A similar approach to make everyone have an identical culture will be equally painful to many and possibly fatal to
not a few. It is the notion that everyone should be, nay, must be, mixed and made to fit by passing them through a
cultural processor that robs them of what it is that makes them - and you - unique, and which defines their humanity
even as it defines your own. If you think the kitchen blender approach to multiculturalism is a good thing, then why
not try my commingled Full English Breakfast and see for yourself. I guarantee that your epiphany will be just as
striking and convincing as was mine.

I know that my doctrine of positive multiculturalism will not please everyone, but I have learned that there are times
in life when a person of integrity has to risk taking a loss for holding fast to their principles. At those times, one has
the choice of keeping one's principles and losing one's friends, or keeping one's friends by abandoning ones
principles. In those trying moments, I opt for the rich and satisfying weave of the tapestry of life enriched by flowers
from many gardens. Here I stand: I can do no other, and God is my witness.

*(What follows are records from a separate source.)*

/-- The first job of a link's list asks for its counter, if it is an outbound root job that has not asked (R56,
R79). A worn answer removes it, releases its slot, ends the round, and makes the next job first
(R67; DEDUCED, unsafe: notes/assumptions/10.md); `fuel` bounds the jobs of the list. -/
def askFirst : Nat → Link → State → State
  | 0, _, s => s
  | fuel + 1, l, s =>
    match (s.firstJob l).bind Job.asks with
    | none => s
    | some e =>
      match (s.root e).answer with
      | .ready => s.onFirst l (Job.withClaim .ready)
      | .raising => (s.onFirst l (Job.withClaim .raising)).raiseCeiling e
      | .worn => askFirst fuel l (((s.removeFirst l).serveReleased).wornRoot l)

/-- A link's list has gained a first job (R56). -/
def State.settleFirst (s : State) (l : Link) : State := askFirst (s.pool.length + 1) l s

/-! ## OFFER and ASK requests, rounds and triggers -/

/-- The checks of a control request for room: the pool and an unsolicited slot (R65). -/
def State.controlRoom (s : State) : Bool := decide (s.pool.length < Config.poolSize) && s.unsolicitedFree

/-- The checks of a host job for room: fewer than 28 host jobs, and a pool of fewer than 32 (R52; DEDUCED,
unsafe: notes/assumptions/9.md). -/
def State.hostRoom (s : State) : Bool :=
  decide (s.hostJobs < Config.hostShare) && decide (s.pool.length < Config.poolSize)

/-- The epoch of a new hub NEXT (R20). -/
def KeySet.offerEpoch (k : KeySet) : Nat :=
  match k.current with
  | some c => nextEpoch c.epoch
  | none => 1

/-- A hub's NEXT is created with a key and salt of the random source (R18, R21). -/
def State.createNext (s : State) (l : Link) : State :=
  match s.entry l with
  | none => s
  | some e =>
    { s.setKeys l { s.keySet l with
        next := some (newSlot e.policy (s.keySet l).offerEpoch (Config.randomKey s.draws)
          (Config.randomSalt s.draws) s.tickCount) } with draws := s.draws + 1 }

/-- An OFFER job joins its link's list with the fields of NEXT; its fresh mark is 1 when the link holds no
CURRENT (R13, R20, R30). -/
def State.appendOffer (s : State) (l : Link) : State :=
  match s.rootBinding l, (s.keySet l).next with
  | some root, some n =>
    s.append { link := l, state := .waiting,
               work := .offer root { epoch := n.epoch, fresh := (s.keySet l).current.isNone, key := n.key,
                                     salt := n.salt } .unasked }
  | _, _ => s

/-- An ASK job joins its link's list with the round reason (R97). -/
def State.appendAsk (s : State) (l : Link) : State :=
  match s.rootBinding l, (s.renewal l).roundReason with
  | some root, some reason => s.append { link := l, state := .waiting, work := .ask root reason .unasked }
  | _, _ => s

/-- A hub in PREPARING requests its OFFER; at its acceptance the NEXT is created (R93). -/
def State.requestOffer (s : State) (l : Link) : State :=
  if s.controlRoom then
    (((s.createNext l).appendOffer l).onRenewal l fun c =>
      { c with state := .offered, triesUsed := 1, claimDue := false }).settleFirst l
  else s

/-- A hub in OFFERED requests a retried OFFER (R95). -/
def State.retryOffer (s : State) (l : Link) : State :=
  if s.controlRoom then
    ((s.appendOffer l).onRenewal l fun c =>
      { c with triesUsed := c.triesUsed + 1, retryOwed := false }).settleFirst l
  else s.onRenewal l fun c => { c with retryOwed := true }

/-- A shop in ASKING requests its ASK (R97). -/
def State.requestAsk (s : State) (l : Link) : State :=
  if s.controlRoom then
    ((s.appendAsk l).onRenewal l fun c =>
      { c with state := .asked, triesUsed := 1, claimDue := false }).settleFirst l
  else s

/-- A shop in ASKED requests a retried ASK (R98). -/
def State.retryAsk (s : State) (l : Link) : State :=
  if s.controlRoom then
    ((s.appendAsk l).onRenewal l fun c =>
      { c with triesUsed := c.triesUsed + 1, retryOwed := false }).settleFirst l
  else s.onRenewal l fun c => { c with retryOwed := true }

/-- A round begins: PREPARING with an OFFER requested at a hub, ASKING with an ASK requested at a shop
(R91, R92, R102). -/
def State.startRound (s : State) (l : Link) : State :=
  match s.entry l with
  | none => s
  | some e =>
    match e.role with
    | .hub =>
      (s.onRenewal l fun c => { c with state := .preparing, triesUsed := 0, retryOwed := false,
                                       stepTimer := .stopped, claimDue := false }).requestOffer l
    | .shop =>
      (s.onRenewal l fun c => { c with state := .asking, triesUsed := 0, retryOwed := false,
                                       stepTimer := .stopped, claimDue := false }).requestAsk l

/-- A trigger with a reason is taken (R90, R91, R92). -/
def State.trigger (s : State) (l : Link) (reason : Reason) : State :=
  if (s.renewal l).state.isOpen then
    (s.onRenewal l fun c => { c with lastReason := some reason, roundReason := some reason }).startRound l
  else s.onRenewal l fun c => { c with lastReason := some reason }

/-! ## Outbound traffic jobs -/

/-- The role of a link's outbound slot (R23). -/
def State.outboundRole (s : State) (l : Link) : SlotRole :=
  match s.entry l with
  | none => .current
  | some e =>
    match e.role with
    | .hub => .current
    | .shop => if (s.renewal l).state = .proved then .next else .current

/-- A link's outbound slot (R23). -/
def State.outboundSlot (s : State) (l : Link) : Option KeySlot := (s.keySet l).slot (s.outboundRole l)

/-- The soft crossing test after a charge to the slot of a role (R43, R44). -/
def State.softCross (s : State) (l : Link) (role : SlotRole) : State :=
  match (s.keySet l).slot role with
  | none => s
  | some k =>
    if (decide (role = s.outboundRole l) || decide (role = .current)) && k.crosses then
      (s.setKeys l ((s.keySet l).withSlot role (some { k with softCrossed := true }))).trigger l .wear
    else s

/-- The link supervisor and the renewal controller are told of an outbound traffic record accepted: a running beat
timer reloads (R132) and the confirm-owed mark clears (R104). -/
def State.outboundAccepted (s : State) (l : Link) : State :=
  (s.onEntry l fun e => { e with
      beatTimer := if e.beatTimer.isOn then beatLoad e.policy.beatTicks else e.beatTimer }).onRenewal l
    fun c => { c with confirmOwed := false, confirmDue := false }

/-- An outbound traffic job of n bytes is accepted under the outbound slot: the charge, the job with its copy and
sequence, the reports, and the soft crossing test, in this order (R38, R59, R65; DEDUCED, unsafe:
notes/assumptions/18.md). -/
def State.acceptOutbound (s : State) (l : Link) (k : KeySlot) (n : Nat) (work : SlotBinding → Nat → Work) : State :=
  let role := s.outboundRole l
  ((((s.setKeys l ((s.keySet l).withSlot role (some (k.chargeOut n)))).append
      { link := l, state := .waiting, work := work (k.binding role) (k.outSequence + 1) }).outboundAccepted l).softCross
        l role)

/-- An outbound record is refused for wear: SPENT with the refusing slot's epoch, and a SPENT trigger in IDLE or
RESTING (R40). -/
def State.refuseForWear (s : State) (l : Link) (k : KeySlot) : State :=
  let reported := s.occurrence l .spent (some k.epoch) none
  if (s.renewal l).state.isOpen then reported.trigger l .spent else reported

/-- The engine's answers to a request for a BEAT or PROOF (R65). -/
inductive ControlAnswer where
  | accepted
  | noRoom
  | noKey
  | spent
deriving DecidableEq, Repr

/-- The answer to a request for a BEAT or PROOF on a link (R65). -/
def State.controlAnswer (s : State) (l : Link) : ControlAnswer :=
  if s.controlRoom then
    match s.outboundSlot l with
    | none => .noKey
    | some k => if k.canProtect 0 then .accepted else .spent
  else .noRoom

/-- What the engine does at a request for a BEAT or PROOF: the job is accepted, or a refusal for wear has its
effects, or nothing (R65). -/
def State.requestTraffic (s : State) (l : Link) (work : SlotBinding → Nat → Work) : State :=
  match s.outboundSlot l with
  | none => s
  | some k =>
    match s.controlAnswer l with
    | .accepted => s.acceptOutbound l k 0 work
    | .spent => s.refuseForWear l k
    | .noRoom => s
    | .noKey => s

/-- A shop requests a PROOF (R100). -/
def State.requestProof (s : State) (l : Link) : State := s.requestTraffic l .proof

Take a moment to peer through the kaleidoscope of my multicultural world, and I will tell you why I embrace it as
dearly as life itself. I love the colour and bedazzlement of the Asian Mela, the swirl of the Bagpipes, Braw Bricht
Moonlit Nichts, the confident swing of the Kilt, Greek Omelettes, the skirl of Northumberland Pipes, Sacred Choral
Music, Irish Pipes, Yorkshire Pudding, Italian Opera, Pandas, Scots Dialect, Great Organs and Grand Pianos,
George Jokl, Belgian Groenendaels, Wolves, Kiri Te Kanawa, Sharan, Jamaica Salt Fish and Ackees, Didgeridoos,
Iris Murray's Bangalore Curried Chicken, Wagner, Norfolk Jackets, Shakespeare, Yurts, John McCormack, Fish and
Chips, Honky Tonk Music, Shahida's Samosas, Banjos, Irish Brogue, Mahalia Jackson, Giant Saguaros, Cesar E
Chavez, French Piano Accordion Music, Mariachi, Chinese Chicken and Cashew Nuts, Male Voice Choirs,
Bakewell Tart, Edith Piaf, The Sands of Egypt, Richard Tauber, English Border Collies, Welsh Rarebit, George
Formby, Eagles, Saint Paul's Cathedral, Mice, Hawaiian Baked Tilapia, Bangra, the View from Castle Hill, Bats of
all Nationalities, Victorian Ballads, Arroz con Pollo, Irish Stew, Beethoven, Ukuleles, Cypriot Orange Orchards,
Horned Lizards, Mullgathany Soup, Silken Saris, Quesadillas, Bach, Bar Mitzvoth, Smorgasbord, Willie Nelson,
Mohandas K Gandhi, Spike Milligan, Irish Dancing, Purcell, Elephants, Cheongsams, Mascarpone, Frederick
Ferrari, Montana, Welsh Bonnets, Eisteddfodds, Chow Mein, Folk Music, Donkeys, Broad Yorkshire, Bouzoukis,
Southern Fried Fruit Pies, the Welsh lilt of Subcontinentals speaking English, Zydeco, Custard Tarts, Arab Music,
Koalas, and a thousand and more gleaming spectacles, soaring sounds and tantalising tastes that are funnelled into
my life by my brothers and sisters of all nations, tongues, and traditions.

Do I want to exchange all that for a gray mess of potage à la gloop? Non, gracias.